Service areaDowntown, Washington, D.C.
Service typeDowntown circulator
Daily ridership18,800 (Q2 2016)[2]
Annual ridership5.4 million (FY2016)[1]
Fuel typeDiesel, Diesel-electric Hybrid, Electric bus
OperatorRATP Dev

The DC Circulator is a bus system in Washington, D.C. The District of Columbia Department of Transportation, the Washington Metropolitan Area Transit Authority, and DC Surface Transit operate the service in a public-private partnership with RATP Dev, although it has been proposed that the District of Columbia Department of Transportation operate the Circulator directly.[3]

The DC Circulator buses are similar to shuttle buses since they operate on a predictable fixed route and schedule, and run between the city's main attractions and some of the more popular neighborhoods for visitors. The service began in 2005, and passengers increased as the routes grew from two to five. Ridership peaked in 2011, and has decreased since then.

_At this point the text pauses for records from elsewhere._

/-- Kernels and passage. -/
def dueKernels : List Due := [
  due (fun s => if s.kn.kbusy && kcOp s.kn.kcmd == 0 then [0] else []) (fun _ s => execKernelLoadEnd s),
  due (fun s => if s.kn.kbusy && kcOp s.kn.kcmd == 2 then [0] else []) (fun _ s => execKernelOverlayEnd s),
  due (fun s => keysWhere s.kn.transfers (fun _ t => !t.written)) execPassageImageWritten]

/-- Launches. -/
def dueLaunches : List Due := [
  due (fun s => keysWhere s.gr.posts (fun _ _ => true)) (fun n s => match kget s.gr.posts n with | some p => execLaunchPost p.1 p.2 s | none => .next s),
  due (fun s => keysWhere s.gr.launches (fun _ x => x.state == .waiting && x.waits == 0)) execLaunchReleaseTime,
  due (fun s => keysWhere s.gr.launches (fun _ x => x.state == .ready)) execLaunchCountRead,
  due (fun s => s.nextRound.toList) execLaunchDealRound,
  due (fun s => below 16 (fun c => s.br.echoCtx.testBit c && (s.ctx c).state == .resident && s.dealtIdle c)) (fun c s => execStealSend c false s)]

/-- Contexts and versions. -/
def dueContexts : List Due := [
  due (fun s => s.cx.builds.map (fun b => b.1)) (fun c s => match s.cx.builds.find? (fun b => b.1 == c) with | some b => execCtxBuild c b.2.1 s | none => .next s),
  due (fun s => below 16 (fun c => (s.ctx c).state == .retired)) execContextReclaimEnd,
  due (fun s => below s.vs.versions.length (fun i => s.vs.versions[i]?.any (fun v => v.state == .dead))) (fun i s => match s.vs.versions[i]? with | some v => execVersionReclaimEnd v.ctx v.handle s | none => .next s),
  due (fun s => if s.vs.splitBusy then [0] else []) (fun _ s => execSliceSplitDone s)]

/-- Regions. -/
def dueRegions : List Due := [
  due (fun s => below 36 (fun g => (s.region (s.regionOf g)).state == 1 && s.regionQuiet (s.regionOf g))) execRegionDrained,
  due (fun s => below 36 (fun g => (s.region (s.regionOf g)).state == 2)) execRegionResetEnd]

/-- Links and time. -/
def dueLinks : List Due := [
  due (fun s => below 8 s.linkIdle) execLinkIdleTimeout,
  due (fun s => below 8 (fun m => (s.link m).state == .sleep && !(s.link m).queue.isEmpty)) execLinkWake,
  due (fun s => if s.discoveryOver then [0] else []) (fun _ s => execDiscoveryEnd s),
  due (fun s => if s.t.cycle % 1250 = 0 then [0] else []) (fun _ s => execTimeTick s),
  due (fun s => if s.bt.bstep = 3 && !s.bt.bfail && decide (s.bt.bstepAt + 10000000000 ≤ s.now) then [0] else []) (fun _ s => execBringupTimeout s)]

/-- The rest. -/
def dueRest : List Due := [
  due (fun s => below s.lk.hostReads.length (fun i => s.lk.hostReads[i]?.any (fun r => s.settled r.2.2.2))) (fun i s => s.answerHost i),
  due (fun s => if s.bt.attBusy && (match s.bt.attWrite with | some d => s.settled d | none => true) then [0] else []) (fun _ s => execAttestationDone s),
  due (fun s => if s.hl.lifeAt + 60000000000 ≤ s.now then [0] else []) (fun _ s => execLifetimeUpdate s)]

/-- The classes of events in their order within a cycle (log 1). -/
def dueClasses : List Due :=
  dueBreaks ++ dueResults ++ dueRequests ++ dueAnswers ++ dueWalks ++ dueSaves ++ dueSpills ++ dueZones ++ duePlacements ++ dueEngines ++ dueKernels ++
    dueLaunches ++ dueContexts ++ dueRegions ++ dueLinks ++ dueRest ++ dueStalls

/-- The events of class `k`, counted from 1, that have had their turn in this cycle. -/
def State.turned (s : State) (k : Nat) : List Nat := if s.o.mscan = k then s.o.mdone else []

/-- The next event of this cycle among the classes from number `k` on; every event of a class has one turn a cycle. -/
def State.nextDue (s : State) : Nat → List Due → Option (Host.Outcome State Fault Refusal)
  | _, [] => none
  | k, c :: cs =>
    if k < s.o.mscan then s.nextDue (k + 1) cs
    else
      match (c.1 s).filter (fun i => !(s.turned k).contains i) with
      | [] => s.nextDue (k + 1) cs
      | n :: _ => some (c.2 n { s with o := { s.o with mscan := k, mdone := n :: s.turned k } })

/-! ### The end of a cycle -/

/-- 0.8 ns more on the time base (04 R82, 19 R386). -/
def Clock.tick (t : Clock) : Clock :=
  let f := t.timeFrac + 4
  if 5 ≤ f then { t with cycle := t.cycle + 1, time := t.time + 1, timeFrac := f - 5 }
  else { t with cycle := t.cycle + 1, timeFrac := f }

/-- A cycle ends: waiting NEXTs and what waits from outside are looked at, rooms are reported, flits leave, and the next
cycle begins. -/
def State.tick (s : State) : State :=
  let s := ((((s.serveWaiting.reportRooms.dateOpen).hostSettle).hostNext).servePorts.retryPackets.retryInbox).sendFlits
  { s with t := s.t.tick, o := { s.o with scan := 0, mscan := 0, mdone := [], sets := [] } }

The top month was July 2011, with 546,000 riders; the busiest month in 2014 was also July, with 470,000 riders.[4] The subsidy per rider is unusually high; in 2016, it averaged $3.32.[1]

The fare per ride is $1.00.[5]


The concept of a separate downtown bus was included in a 1997 report by the National Capital Planning Commission (NCPC). The report called for "a simple, inexpensive, and easily navigable surface transit system that complements Metrobus and Metrorail."[1] The next year, representatives of the Commission, the District of Columbia Department of Transportation, the Washington Metropolitan Area Transit Authority, and the Downtown D.C. business improvement district met to plan what would become the Circulator.[6]

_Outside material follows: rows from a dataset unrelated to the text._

/-- VRED and VSCAN complete with the reduction over the active lanes and over their prefixes (07 R152, R153). -/
def Obligations.ReductionsComplete : Prop :=
  ∀ (s : State) (x : Slot) (c : Chain) (t : Ty) (n m sel : Nat) (el : Nat → Nat) (ue : List UeEvent), t = chainTy c → n = 4096 / t.width →
    m = x.lmaskBits c → sel = c.c.toNat % 8 → (∀ i, el i = elem (x.readUe (x.reg .vector c.b.toNat) t.width).1 i t.width) →
    ue = activeEvents m (x.readUe (x.reg .vector c.b.toNat) t.width).2 ++ x.lmaskUe c n →
    (Turn s opVred c x → Usable x [x.reg .scalar c.a.toNat, x.reg .vector c.b.toNat] (x.reg .vector c.b.toNat :: x.maskReg c) [x.reg .scalar c.a.toNat] →
      ∀ xs, xs = ((List.range n).filter (fun i => m.testBit i)).map el →
      exec (.vred c) s = .next (s.took x c (Effect.mk
        (scalarResult x c.a.toNat (if sel ≠ 0 then Claims.selected sel t xs
          else if t.isInt then (Claims.total t xs % 2 ^ 64).toNat
          else (roundVal .f32 (chainRm c) (floatSum t (chainRm c) xs).1 (floatSum t (chainRm c) xs).2).1))
        (if sel ≠ 0 ∨ t.isInt = true then 0 else (roundVal .f32 (chainRm c) (floatSum t (chainRm c) xs).1 (floatSum t (chainRm c) xs).2).2)
        ue 1 none none))) ∧
    (Turn s opVscan c x → Usable x [x.reg .vector c.a.toNat, x.reg .vector c.b.toNat] (x.reg .vector c.b.toNat :: x.maskReg c) [x.reg .vector c.a.toNat] →
      ∀ (xs : Nat → List Nat) (z : Nat × BitVec 6),
      (∀ i, xs i = ((List.range (if c.c.toNat.testBit 3 then i else i + 1)).filter (fun j => m.testBit j)).map el) →
      z = laneMap n t.width m (fun i => if sel ≠ 0 then (Claims.selected sel t (xs i) % 2 ^ t.width, 0)
        else if t.isInt then Claims.wrapped t (Claims.total t (xs i))
        else roundVal t (chainRm c) (floatSum t (chainRm c) (xs i)).1 (floatSum t (chainRm c) (xs i)).2) →
      exec (.vscan c) s = .next (s.took x c (Effect.mk (vectorResult x c.a.toNat z.1 (laneBits n t.width m.testBit)) z.2 ue 1 none none)))

/-! ### Memory as a slot reaches it (06 R135 to R139; 08; 09) -/

namespace Sys2Proof.Claims

/-- A memory instruction is not held at issue: no acquire of the slot is outstanding, and there is room for a deposit (09
R186; 18 R360). -/
def Unheld (s : State) (x : Slot) : Prop :=
  x.acqHold = [] ∧ (s.deps.filter (fun (p : Nat × Dep) => p.2.sid == s.o.cur && p.2.len != 0)).length < 512

/-- A virtual address is translated for the slot, by the walk that the instruction itself has made or by a TLB of its core (06
R135 item 2; 08 R169). -/
def Translated (s : State) (x : Slot) (va : Nat) (leaf : Word) : Prop :=
  (∃ e, x.xlat.find? (fun e => e.vpn == va / 4096) = some e ∧ e.fault = none ∧ e.leaf = leaf) ∨
  (x.xlat.find? (fun e => e.vpn == va / 4096) = none ∧ s.tlbFind (s.coreTlbs (s.o.cur / 16) va) x.ctx va = some leaf)

/-- The die after an access has found its pages: the TLBs nearer to the core hold them too (08 R169). -/
def found (s : State) (x : Slot) (ls : List Located) : State :=
  ls.foldl (fun s q => s.tlbTouch x.ctx q.l.va (s.coreTlbs (s.o.cur / 16) q.l.va)) s

/-- Every lane of an access is aligned, translated, permitted and not watched; `ls` are the lanes with their physical
addresses and leaves (06 R135 items 1 to 3; 08 R161, R166; 21 R417). -/
structure Reaches (s : State) (x : Slot) (a : Access) (align : Nat) (lanes : List Lane) (ls : List Located) : Prop where
  same : ls.map Located.l = lanes
  aligned : ∀ q ∈ lanes, q.va % align = 0
  translated : ∀ q ∈ ls, Translated s x q.l.va q.leaf ∧ q.pa = leafPa q.leaf q.l.va
  permitted : ∀ q ∈ ls, s.checkLeaf q.leaf (!x.sup) true a q.pa = .ok
  unwatched : s.watchHit x.ctx a lanes = none

/-- Width in bytes of WD (09 R188). -/
def width (wd : Nat) : Nat := 8 / 2 ^ (wd % 4)

/-- Sign extension of WD to 64 bits. -/
def extended (wd v : Nat) : Nat := if 4 < wd then (BitVec.ofInt 64 (BitVec.ofNat (8 * width wd) v).toInt).toNat else v

/-- Address of a scalar access (09 R189). -/
def address (x : Slot) (c : Chain) : Nat := (x.operand c.b.toNat + BitVec.ofInt 64 c.imm).toNat

/-- A slot behind a memory instruction: events of its sources captured, pc advanced, stall count counted. -/
def left (s : State) (x y : Slot) (c : Chain) (ue : List UeEvent) : Slot :=
  { (y.captureAll ue) with
    pc := after x c
    status := stallStatus s.t.cycle c.stall.toNat
    xlat := [] }

/-- The die after a load has left: its pages have been found, and the requests are on their way. -/
def loading (s : State) (x : Slot) (c : Chain) (k : Kind) (vector : Bool) (d : Reg) (mask : Nat) (sx : Option Nat) (ls : List Located)
    (ue : List UeEvent) : State :=
  let r := (found s x ls).sendLoad s.o.cur x k vector d mask sx ls
  r.1.setSlot s.o.cur (left s x r.2 c ue)

/-- The die after a store has left. -/
def storing (s : State) (x : Slot) (c : Chain) (k : Kind) (vector : Bool) (data : Nat) (ls : List Located) (ue : List UeEvent) : State :=
  ((found s x ls).sendStore s.o.cur x k vector data ls).setSlot s.o.cur (left s x x c ue)

/-- Lanes of a vector access: number, address, bytes and place of the bits of every active lane (06 R135, R136). -/
def lanes (w mask : Nat) (ea : Nat → Word) : List Lane :=
  ((List.range (4096 / w)).filter (fun i => mask.testBit i)).map (fun i =>
    { lane := i, va := (ea i).toNat, len := (w + 7) / 8, bit := i * w, bits := w, high := w == 4 && i % 2 == 1 })

/-- Base of a vector access. -/
def base (x : Slot) (c : Chain) : Word := x.operand c.b.toNat + BitVec.ofInt 64 c.imm

/-- The further operand of a vector access, as its register and as a number. -/
def third (x : Slot) (c : Chain) (kind : Nat) : List Reg :=
  if kind = 0 then [] else if kind = 1 then [x.reg .vector c.c.toNat] else [x.reg .scalar c.c.toNat]

/-- Address of lane i: contiguous (kind 0, R136), by the 32-bit signed index in lane i of b (kind 1, R138), or by the stride
b (kind 2, R139). -/
def laneAddress (x : Slot) (c : Chain) (kind i : Nat) : Word :=
  if kind = 0 then base x c + BitVec.ofNat 64 (i * (chainTy c).width / 8)
  else if kind = 1 then
    base x c + BitVec.ofInt 64 ((BitVec.ofNat 32 (elem (x.readUe (x.reg .vector c.c.toNat) 32).1 i 32)).toInt * ((chainTy c).width / 8 : Nat))
  else base x c + BitVec.ofNat 64 i * x.operand c.c.toNat

/-- Events of reading the further operand: of an index, those of the lanes that are active. -/
def thirdUe (x : Slot) (c : Chain) (kind : Nat) : List UeEvent :=
  if kind = 0 then [] else if kind = 1 then activeEvents (x.lmaskBits c) (x.readUe (x.reg .vector c.c.toNat) 32).2 else x.operandUe c.c.toNat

After selecting First Transit as the system operator, the DC Circulator started service in July 2005 with two routes: one along K Street from Union Station to Georgetown, and a second from the Walter E. Washington Convention Center to the Southwest Waterfront.[6]

Additional routes were later added to serve the National Mall (2006), the 14th Street Corridor (2009), the Washington Navy Yard (2009), Rosslyn to Dupont Circle (2010), and the Skyland Town Center development in Southeast Washington (2011).[1] The two lines that served the National Mall and the Southwest Waterfront were discontinued in 2011 due to low ridership and redundant service.[7][8] The National Mall route was reinstated on June 15, 2015. The route is operated in collaboration with the National Park Service.[9]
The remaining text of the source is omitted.